### ACTIVITY:
Beginning with the line below that contains "def Obligations.ClaimedObjectsBelongToTheirService : Prop" and ending with the line that contains "(∀ j, s.drumClaim j = true → s.cfgN (O.winchAxis j) ≠", copy every line exactly. Copy nothing else.

Collected data entries:
/-- O52 (R126). Each accepted A or B transition counts one; both on one tick leave the position and latch
QUAD_ERROR. With FEED in RUN, on a channel of type 1 or 5: a transition of A alone or of B alone moves the
32-bit position by one count, up or down, so that a line period's four transitions are four counts; transitions
of both on one tick leave the position unchanged, clear REFERENCED and latch QUAD_ERROR on a channel that is not
retired, and a newly latched one is counted and, with no axis homing, is the newest entry of the log under
0x3203, 0x3303 or 0x3403 (class SIGNAL, instance the channel). Which way a transition counts is stated by no
clause here. -/
def Obligations.QuadratureCountsEachTransition : Prop :=
  ∀ (s : State) (f : ChanN) (stamp : Nat), s.runs Dom.feed = true → s.fbTypeOf f = 1 ∨ s.fbTypeOf f = 5 →
    let c := s.channels[f]
    (∀ e, e = [(Line.a, !c.a)] ∨ e = [(Line.b, !c.b)] →
      ∃ t, exec (.edgeAccepted f e stamp) s = .next t ∧
        (t.channels[f].position = wrap32 (c.position + 1) ∨ t.channels[f].position = wrap32 (c.position - 1))) ∧
    (∀ e, e = [(Line.a, !c.a), (Line.b, !c.b)] ∨ e = [(Line.b, !c.b), (Line.a, !c.a)] →
      ∃ t, exec (.edgeAccepted f e stamp) s = .next t ∧ t.channels[f].position = c.position ∧
        t.channels[f].referenced = false ∧
        (c.state ≠ .retired → FbFault.quadError ∈ t.channels[f].latched) ∧
        (c.state ≠ .retired → FbFault.quadError ∉ c.latched →
          t.channels[f].faults = { cls := 0, time := s.ref.time } :: c.faults ∧
          ((∀ a : AxisN, (s.axis a).home.state ≠ .running) →
            t.reported 0x3203 f ∨ t.reported 0x3303 f ∨ t.reported 0x3403 f)))

/-- O53 (R420). While a service drives an axis it alone writes the objects of Table 13.1, and SVC_OWNER names it.
The objects that Table 13.1 gives a thruster with THR_ENABLE 1, a winch drum with WINCH_MODE not 0 or RELEASING,
and a level-wind with SPOOL_ENABLE 1, are claimed. SVC_OWNER of an axis that exactly one service drives reads
that service: t, 0x10 + w, or 0x20 + w. A write of a claimed object that passes every other check, from any
source but the module's own services, is answered LOCKED and changes nothing. AXIS_COMMAND of no axis is ever
claimed. -/
def Obligations.ClaimedObjectsBelongToTheirService : Prop :=
  ∀ s : State,
    (∀ i : SvcN, s.thrClaim i = true → let a := s.cfgN (O.thrAxis i)
      ∀ n ∈ [O.velocitySet a, O.moveMode a, O.torqueSet a, O.profileAccel a, O.profileDecel a, O.powerClass a,
        O.powerRequest a], n ∈ s.claimedObjects) ∧
    (∀ i : SvcN, s.drumClaim i = true → let a := s.cfgN (O.winchAxis i)
      (∀ n ∈ [O.velocitySet a, O.moveMode a, O.powerClass a, O.powerRequest a], n ∈ s.claimedObjects) ∧
      (s.cfgN (O.winchBrake i) < 16 → O.brakeCmd (s.cfgN (O.winchBrake i)) ∈ s.claimedObjects)) ∧
    (∀ i : SvcN, s.spoolClaim i = true → let a := s.cfgN (O.spoolAxis i)
      (∀ n ∈ [O.targetPos a, O.stagedTarget a, O.triggerUnit a, O.moveMode a, O.profileSpeed a],
        n ∈ s.claimedObjects) ∧
      (s.cfgN (O.spoolCmp i) < 32 → let u := s.cfgN (O.spoolCmp i)
        ∀ n ∈ [O.cmpPosition u, O.cmpEnable u, O.cmpDirection u, O.cmpSource u], n ∈ s.claimedObjects)) ∧
    (∀ (a : AxisN) (i : SvcN),
      (s.thrClaim i = true → s.cfgN (O.thrAxis i) = a.val →
        (∀ j, s.thrClaim j = true → s.cfgN (O.thrAxis j) = a.val → j = i) → s.readValue (O.svcOwner a) = i.val) ∧
      (s.drumClaim i = true → s.cfgN (O.winchAxis i) = a.val →
        (∀ j, s.thrClaim j = true → s.cfgN (O.thrAxis j) ≠ a.val) →
        (∀ j, s.drumClaim j = true → s.cfgN (O.winchAxis j) = a.val → j = i) →
        s.readValue (O.svcOwner a) = (0x10 + i.val : Nat)) ∧
      (s.spoolClaim i = true → s.cfgN (O.spoolAxis i) = a.val →
        (∀ j, s.thrClaim j = true → s.cfgN (O.thrAxis j) ≠ a.val) →
        (∀ j, s.drumClaim j = true → s.cfgN (O.winchAxis j) ≠ a.val) →
        (∀ j, s.spoolClaim j = true → s.cfgN (O.spoolAxis j) = a.val → j = i) →
        s.readValue (O.svcOwner a) = (0x20 + i.val : Nat))) ∧
    (∀ (src : Src) (n : Nat) (v : Int), n ∈ s.claimedObjects → src.port ≠ .host → src.flip = 0 →
      s.accessRefusal src n = none → s.valueRefusal n v = none →
      exec (.objectWrite src (refOf n) v) s = .next (s.emit (.written (refOf n) .locked 0))) ∧
    (∀ a : AxisN, O.axisCommand a ∉ s.claimedObjects)

/-- O54 (R514). A sigma-delta object is written only while the axis of SD_AXIS, and the one a write of SD_AXIS
names, is DISABLED. For SD_ROLE, SD_AXIS, SD_OSR, SD_CLOCK, SD_GAIN and SD_OFFSET of input i, and every value
within the object's card, from a source that may write it and with SD_AXIS in its range: the write is answered
OK and its value in force exactly where the axis that SD_AXIS names is DISABLED and, for SD_AXIS, the axis that
the value names is too, but for a write whose place another of its tick takes; in every other case it is
answered LOCKED and changes nothing. -/
def Obligations.SigmaDeltaWritesNeedTheirAxisDisabled : Prop :=
  ∀ (s : State) (src : Src) (i : SdN) (v : Int) (a : AxisN), s.storesWf = true → s.cfg (O.sdAxis i) = a.val →
    ∀ n ∈ [O.sdRole i, O.sdAxis i, O.sdOsr i, O.sdClock i, O.sdGain i, O.sdOffset i],
      src.flip = 0 → s.accessRefusal src n = none →
      (∀ c, cardOf n = some c → c.ty.bounds.1 ≤ v ∧ v ≤ c.ty.bounds.2 ∧ c.range.holds v = true) →
      let free := s.isDisabled a = true ∧
        (n = O.sdAxis i → ∀ b : AxisN, v = b.val → s.isDisabled b = true)
      (free → s.untied src n → ∃ t, exec (.objectWrite src (refOf n) v) s = .next t ∧ t.answered n .ok ∧ t.cfg n = v) ∧
      (¬ free → exec (.objectWrite src (refOf n) v) s = .next (s.emit (.written (refOf n) .locked 0)))

/-- O55 (R65, R72, R73, R78, R82). A fault of one leg changes no other axis and no leg of another axis. When DESAT,
HARD_SHORT, GATE_TIMEOUT, GATE_RISE_UNCOMMANDED, BOOTSTRAP_UV, RECHARGE_FAILED or NO_ACK of a leg that belongs
to axis a answers a next state, every other axis is as it was, and so is every leg that is neither that leg nor
one of axis a's. -/
def Obligations.LegFaultsStayOnTheirAxis : Prop :=
  ∀ (s t : State) (l : LegN) (a : AxisN) (c : Instr), s.axisOf l = some a →
    (∃ (sd : Side) (mv : Nat), c ∈ [.desat l sd, .hardShort l sd, .gateTimeout l sd, .gateRiseUncommanded l sd,
      .bootstrapUv l mv, .rechargeFailed l, .noAck l]) →
    exec c s = .next t →
    (∀ b : AxisN, b ≠ a → t.axis b = s.axis b) ∧ (∀ k : LegN, k ≠ l → k ∉ s.legsOf a → t.leg k = s.leg k)

/-- O56 (R13, R36, R50, R73, R90, R116). Commands of cycles, fabric, leg cells, sensing and feedback change only
their parts of the state. For every command of the family (familyOf), when exec answers a next state, every part
of the state outside the command's list (touches) is unchanged; a command whose list has objs but not settings
leaves the value in force of every STORED object as it was. -/
def Obligations.FrameOfLegCommands : Prop :=
  ∀ (c : Instr) (s t : State), familyOf c = .legs → exec c s = .next t → s.only (touches c) t

/-- O57 (R13, R193, R229, R243, R269, R286). Commands of field control, steppers, motion, the arbiter and load
sharing change only their parts of the state. For every command of the family (familyOf), when exec answers a
next state, every part of the state outside the command's list (touches) is unchanged; a command whose list has
objs but not settings leaves the value in force of every STORED object as it was. -/
def Obligations.FrameOfAxisCommands : Prop :=
  ∀ (c : Instr) (s t : State), familyOf c = .axes → exec c s = .next t → s.only (touches c) t

/-- O58 (R13, R302, R322, R340, R355, R402). Commands of the CAN ports, the dictionary, the network and Thodar
change only their parts of the state. For every command of the family (familyOf), when exec answers a next
state, every part of the state outside the command's list (touches) is unchanged; a command whose list has objs
but not settings leaves the value in force of every STORED object as it was. An OBJECT_WRITE, a WRITE and a
cyclic frame may write any object, so their lists name every part. -/
def Obligations.FrameOfLinkCommands : Prop :=
  ∀ (c : Instr) (s t : State), familyOf c = .links → exec c s = .next t → s.only (touches c) t

/-- O59 (R13, R360, R420, R444, R456, R466). Commands of the safe paths, services, recorder, self-test and power
change only their parts of the state. For every command of the family (familyOf), when exec answers a next
state, every part of the state outside the command's list (touches) is unchanged; a command whose list has objs
but not settings leaves the value in force of every STORED object as it was. A command that may close the module
names every part. -/
def Obligations.FrameOfServiceCommands : Prop :=
  ∀ (c : Instr) (s t : State), familyOf c = .services → exec c s = .next t → s.only (touches c) t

### EXERCISE RESULT:
def Obligations.ClaimedObjectsBelongToTheirService : Prop :=
  ∀ s : State,
    (∀ i : SvcN, s.thrClaim i = true → let a := s.cfgN (O.thrAxis i)
      ∀ n ∈ [O.velocitySet a, O.moveMode a, O.torqueSet a, O.profileAccel a, O.profileDecel a, O.powerClass a,
        O.powerRequest a], n ∈ s.claimedObjects) ∧
    (∀ i : SvcN, s.drumClaim i = true → let a := s.cfgN (O.winchAxis i)
      (∀ n ∈ [O.velocitySet a, O.moveMode a, O.powerClass a, O.powerRequest a], n ∈ s.claimedObjects) ∧
      (s.cfgN (O.winchBrake i) < 16 → O.brakeCmd (s.cfgN (O.winchBrake i)) ∈ s.claimedObjects)) ∧
    (∀ i : SvcN, s.spoolClaim i = true → let a := s.cfgN (O.spoolAxis i)
      (∀ n ∈ [O.targetPos a, O.stagedTarget a, O.triggerUnit a, O.moveMode a, O.profileSpeed a],
        n ∈ s.claimedObjects) ∧
      (s.cfgN (O.spoolCmp i) < 32 → let u := s.cfgN (O.spoolCmp i)
        ∀ n ∈ [O.cmpPosition u, O.cmpEnable u, O.cmpDirection u, O.cmpSource u], n ∈ s.claimedObjects)) ∧
    (∀ (a : AxisN) (i : SvcN),
      (s.thrClaim i = true → s.cfgN (O.thrAxis i) = a.val →
        (∀ j, s.thrClaim j = true → s.cfgN (O.thrAxis j) = a.val → j = i) → s.readValue (O.svcOwner a) = i.val) ∧
      (s.drumClaim i = true → s.cfgN (O.winchAxis i) = a.val →
        (∀ j, s.thrClaim j = true → s.cfgN (O.thrAxis j) ≠ a.val) →
        (∀ j, s.drumClaim j = true → s.cfgN (O.winchAxis j) = a.val → j = i) →
        s.readValue (O.svcOwner a) = (0x10 + i.val : Nat)) ∧
      (s.spoolClaim i = true → s.cfgN (O.spoolAxis i) = a.val →
        (∀ j, s.thrClaim j = true → s.cfgN (O.thrAxis j) ≠ a.val) →
        (∀ j, s.drumClaim j = true → s.cfgN (O.winchAxis j) ≠ a.val) →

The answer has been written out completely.